So, my f-up phone story continues..... Surprisingly I was able to get back online Monday, no more error message! Then halfway through Tuesday, there it is again...vehicle in use.... After a few emails to support I went ahead and reloaded all my info into my dashboard. Got the OK that all info looks good but STILL error message. So I reset, restarted and now location service won't turn on...WTF. I requested a new phone but who knows when that will get here. Going to try and get old one working as long as I can till new one. Any idea why location service won't turn on..? Is it possible that Uber regulates how many of us are out at one time. Maybe a random temporary deactivation of sorts???


----------



## LaUbah (Jul 19, 2014)

I've had that "Error: vehicle in use" a couple of times. It's Uber's software glitch. After losing an entire day waiting for Uber support to write me back, I noticed that they have the "urgent support" link in the automated response they sent you when you write in. They actually took care of it fairly quickly, once I used the "urgent support" link and I went into the forms and reported it. They ask you to create a new car profile and re-upload all the supporting documents and usually this takes care of it.


----------



## Ocgirlcc (Jul 16, 2014)

Saturday night right about when it starts really picking up I come off my break and let my first request time out since the rating was a little low. Kicked offline and then got this error message when trying to get back on. Tried the hard reset and sign out/in just in case, no luck. Sent them an email marked urgent and am now wondering what to do with my night since I'm not active on lyft yet and only have sidecar. I'm in OC so the chances of getting a sidecar request is slim to none. JOY!


----------



## UberComic (Apr 17, 2014)

Ocgirlcc said:


> I'm in OC so the chances of getting a sidecar request is slim to none. JOY!

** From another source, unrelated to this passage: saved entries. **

/-- R283: a silent endpoint is asked for its IDENT page; R285: a notice of another zone is passed to the notice group; R289: a
request opens a batch, and a closed batch becomes an order with the next F; R290: the stages of an order follow one another;
R291: a FENCE refused with CAPACITY is tried again after 16 frames; R297: an UNFENCE_ORDER begins the lift in the zone; R301:
the fences that a lead gives are installed. -/
def Obligations.FenceOrders : Prop :=
  (∀ (t p fid : Nat) (u : TopoUnit) (s : State),
    s.alive p →
    s.chip.unitOf p fid = some u →
    u.profile = 0 →
    s.chip.settled p (refKey refSilence fid) = true →
    max (SMap.get 0 (s.chip.part p).telemAt u.unit.code) u.seen + s.reg .FAIL_SILENT_PERIODS p * (s.ureg u.unit .ACONTROL_TELEM_PERIOD * 1000) ≤ max s.chip.now t →
    ∃ s', exec (.silentTimeout t p fid) s = .next s' ∧
      (s'.chip.part p).requests = (s.chip.part p).requests ++ [{ dst := fid, msg := { type := 0x02, tag := (s.chip.part p).nextTag, body := [0x110, 1] }, sentAt := max s.chip.now t, ref := refKey refSilence fid }]) ∧
  (∀ (t p src tag g : Nat) (n : FailNote) (j : Job) (y : Slice) (s : State),
    s.alive p →
    s.freshAt t p src tag →
    s.chip.jobOf p n.job = some j →
    s.chip.sliceOf j.slice = some y →
    (y.notice.find? (fun e => e.1 = s.chip.podOf p) = some (s.chip.podOf p, g)) →
    (s.chip.part p).portDown = false →
    ((s.chip.part p).link.tx.all (fun e => decide (e.2 < 2 ^ 40)) = true) →
    ∃ s', exec (.failNotePeerReset t p src tag n) s = .next s' ∧
      s'.panswered p src tag 0x86 0x00 [] ∧
      .sentGroup p g { type := 0x37, body := [n.fids.getD 0 nullFid, n.job, n.reason, n.step, n.detect] } ∈ s'.chip.out) ∧
  (∀ (t p src tag f : Nat) (n : FailNote) (s : State),
    s.alive p →
    s.freshAt t p src tag →
    n.fids = [f] →
    s.chip.fenceHeld p n.job f = false →
    ((s.chip.part p).batches.any (fun b => b.job = n.job) = false) →
    ∃ s', exec (.fenceReq t p src tag n) s = .next s' ∧
      (s'.chip.part p).batches = (s.chip.part p).batches ++ [{ job := n.job, openAt := max s.chip.now t, asks := [{ job := n.job, slice := n.slice, fid := f, reason := n.reason, detect := n.detect }] }] ∧
      s'.panswered p src tag 0x86 0x00 []) ∧
  (∀ (t p job f : Nat) (b : FenceBatch) (s : State),
    s.alive p →
    ((s.chip.part p).batches.find? (fun x => x.job = job) = some b) →
    b.openAt + s.reg .FAIL_FENCE_BATCH p * 1000 ≤ max s.chip.now t →
    (f = (if (SMap.get 0 (s.chip.part p).fenceSeq job + 1) % 65536 = 0 then 1 else (SMap.get 0 (s.chip.part p).fenceSeq job + 1) % 65536)) →
    ∃ s', exec (.fenceBatchClose t p job) s = .next s' ∧
      ((s'.chip.part p).batches = (s.chip.part p).batches.filter fun x => x.job ≠ job) ∧
      SMap.get 0 (s'.chip.part p).fenceSeq job = f ∧
      ((s'.chip.part p).orders.map (fun o => (o.job, o.f, o.fids, o.stage)) = (s.chip.part p).orders.map (fun o => (o.job, o.f, o.fids, o.stage)) ++ [(job, f, b.asks.map fun a => a.fid, 1)]) ∧
      (b.asks.all (fun a => (s'.chip.part p).fences.any fun r => r.job = job && r.fid = a.fid && r.f = f && !r.lifted) = true)) ∧
  (∀ (t p src tag : Nat) (n : FailNote) (s : State),
    s.alive p →
    s.freshAt t p src tag →
    ((s.chip.part p).orders.any (fun o => o.job = n.job && o.f = n.f) = false) →
    n.fids ≠ [] →
    s.chip.zoneSwitches p ≠ [] →
    ∃ s', exec (.fenceOrder t p src tag n) s = .next s' ∧
      (s'.chip.part p).orders = (s.chip.part p).orders ++ [{ job := n.job, slice := n.slice, f := n.f, fids := n.fids, detect := n.detect }] ∧
      (n.fids.all (fun x => (s'.chip.part p).fences.any fun r => r.job = n.job && r.fid = x && r.f = n.f && !r.lifted) = true) ∧
      s'.panswered p src tag 0x86 0x00 []) ∧
  (∀ (t p job f : Nat) (o : FenceOrder) (s : State),
    s.alive p →
    ((s.chip.part p).orders.find? (fun o => o.job = job && o.f = f) = some o) →
    s.chip.settled p (refKey refFence (job * 65536 + f)) = true →
    o.stage = 1 →
    ∃ s', exec (.fenceStageDone t p job f) s = .next s' ∧
      ((s'.chip.part p).orders = (s.chip.part p).orders.map fun x => if x.job = job ∧ x.f = f then { x with stage := x.stage + 1 } else x) ∧
      ((s'.chip.part p).requests.map (fun r => (r.dst, r.msg.type, r.msg.body)) = (s.chip.part p).requests.map (fun r => (r.dst, r.msg.type, r.msg.body)) ++ o.fids.flatMap fun x => (s.chip.stage2Agents p job x).map fun a => (a, 0x30, [x, job, f]))) ∧
  (∀ (t p src tag job f : Nat) (r : Request) (s : State),
    s.alive p →
    s.chip.asked p src tag 0x30 = some r →
    r.ref = refKey refFence (job * 65536 + f) →
    job < 65536 →
    f < 65536 →
    ((s.chip.part p).requests.any (fun q => q.ref = r.ref && !(q.dst = src && q.msg.tag = tag)) = true) →
    ∃ s', exec (.fenceAck t p src tag 0x00) s = .next s' ∧
      ((s'.chip.part p).requests = (s.chip.part p).requests.filter fun q => !(q.dst = src && q.msg.tag = tag)) ∧
      ((s'.chip.part p).retries = (s.chip.part p).retries.filter fun x => !(x.agent = src && x.fid = r.msg.body.getD 0 0 && x.job = r.msg.body.getD 1 0)) ∧
      (s'.chip.part p).orders = (s.chip.part p).orders) ∧
  (∀ (t p src tag fid job f : Nat) (r : Request) (s : State),
    s.alive p →
    s.chip.asked p src tag 0x30 = some r →
    r.msg.body = [fid, job, f] →
    ((s.chip.part p).retries.any (fun x => x.agent = src && x.fid = fid && x.job = job) = false) →
    ∃ s', exec (.fenceAck t p src tag 0x0B) s = .next s' ∧
      (s'.chip.part p).retries = (s.chip.part p).retries ++ [{ agent := src, fid := fid, job := job, f := f, tries := 0, due := max s.chip.now t + 16 * 131072 }]) ∧
  (∀ (t p : Nat) (x : FenceRetry) (s : State),
    s.alive p →
    (s.chip.part p).retries = [x] →
    x.due ≤ max s.chip.now t →
    s.chip.settled p (refKey refRetry (x.agent * 2 ^ 20 + x.fid)) = true →
    ∃ s', exec (.fenceRetry t p) s = .next s' ∧
      (s'.chip.part p).retries = [{ x with tries := x.tries + 1, due := max s.chip.now t + 16 * 131072 }] ∧
      ((s'.chip.part p).requests.map (fun r => (r.dst, r.msg.type, r.msg.body)) = (s.chip.part p).requests.map (fun r => (r.dst, r.msg.type, r.msg.body)) ++ [(x.agent, 0x30, [x.fid, x.job, x.f])]) ∧
      s'.reg .FAIL_FENCE_RETRIES p = min (s.reg .FAIL_FENCE_RETRIES p + 1) (2 ^ 64 - 1)) ∧
  (∀ (t p src tag f : Nat) (n : FailNote) (s : State),
    s.alive p →
    s.freshAt t p src tag →
    n.fids = [f] →
    ((s.chip.part p).lifts.any (fun l => l.fid = f) = false) →
    s.chip.zoneSwitches p ≠ [] →
    ∃ s', exec (.unfenceOrder t p src tag n) s = .next s' ∧
      (s'.chip.part p).lifts = (s.chip.part p).lifts ++ [{ job := n.job, slice := n.slice, fid := f, f := n.f, stage := 3 }] ∧
      s'.panswered p src tag 0x86 0x00 []) ∧
  (∀ (t p src tag : Nat) (n : FailNote) (l : List FenceRec) (s : State),
    s.alive p →
    s.freshAt t p src tag →
    n.fids ≠ [] →
    (n.fids.zipIdx.map (fun e => ({ job := n.job, fid := e.1, f := n.epochs.getD e.2 0, lifted := n.lifted.getD e.2 false, reason := n.reason } : FenceRec)) = l) →
    ∃ s', exec (.fenceSync t p src tag n) s = .next s' ∧
      ((s'.chip.part p).fences = ((s.chip.part p).fences.filter fun x => !(l.any fun y => y.job = x.job && y.fid = x.fid)) ++ l) ∧
      (s'.reg .FAIL_FENCES_HELD p = trunc 13 ((s'.chip.part p).fences.filter fun f => !f.lifted).length) ∧
      s'.panswered p src tag 0x86 0x00 [])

If you're anywhere in this dimension the chances of getting a Sidecar request are slim to none.


----------



## Ocgirlcc (Jul 16, 2014)

Bored while waiting so I did the software update the phone needed and now I can log in. No email or text from Uber (and I had also used their urgent form) so I'm not sure if they did anything. And it's 2x surge!! Let's do this!!! Lol


----------



## LuLu (Jun 27, 2014)

Ocgirlcc said:


> Bored while waiting so I did the software update the phone needed and now I can log in. No email or text from Uber (and I had also used their urgent form) so I'm not sure if they did anything. And it's 2x surge!! Let's do this!!! Lol


Good luck you all, it took me a week to get new phone after rebooting, and uploading new car info. Took several desperate emails and finally got new phone about 7 days later.


----------



## Luis G (3 mo ago)

2022 update: so I was getting this error message too and I called Uber Eats Support and nobody knew what was the reason! I kept getting transferred to one department to the next department. I found out that if you receive this error message it is because you have a balance due on either a Uber eats account or a driver account as a rider or customer. That is what the Uber office told me. I paid my balance and maybe a few hours later the error message went away. 🙏🏼 Hoped this helped cause I know i was hella confused.


----------



## Atavar (Aug 11, 2018)

Also, check your bank information. Not real likely but someone might have halfway hijacked your account.


----------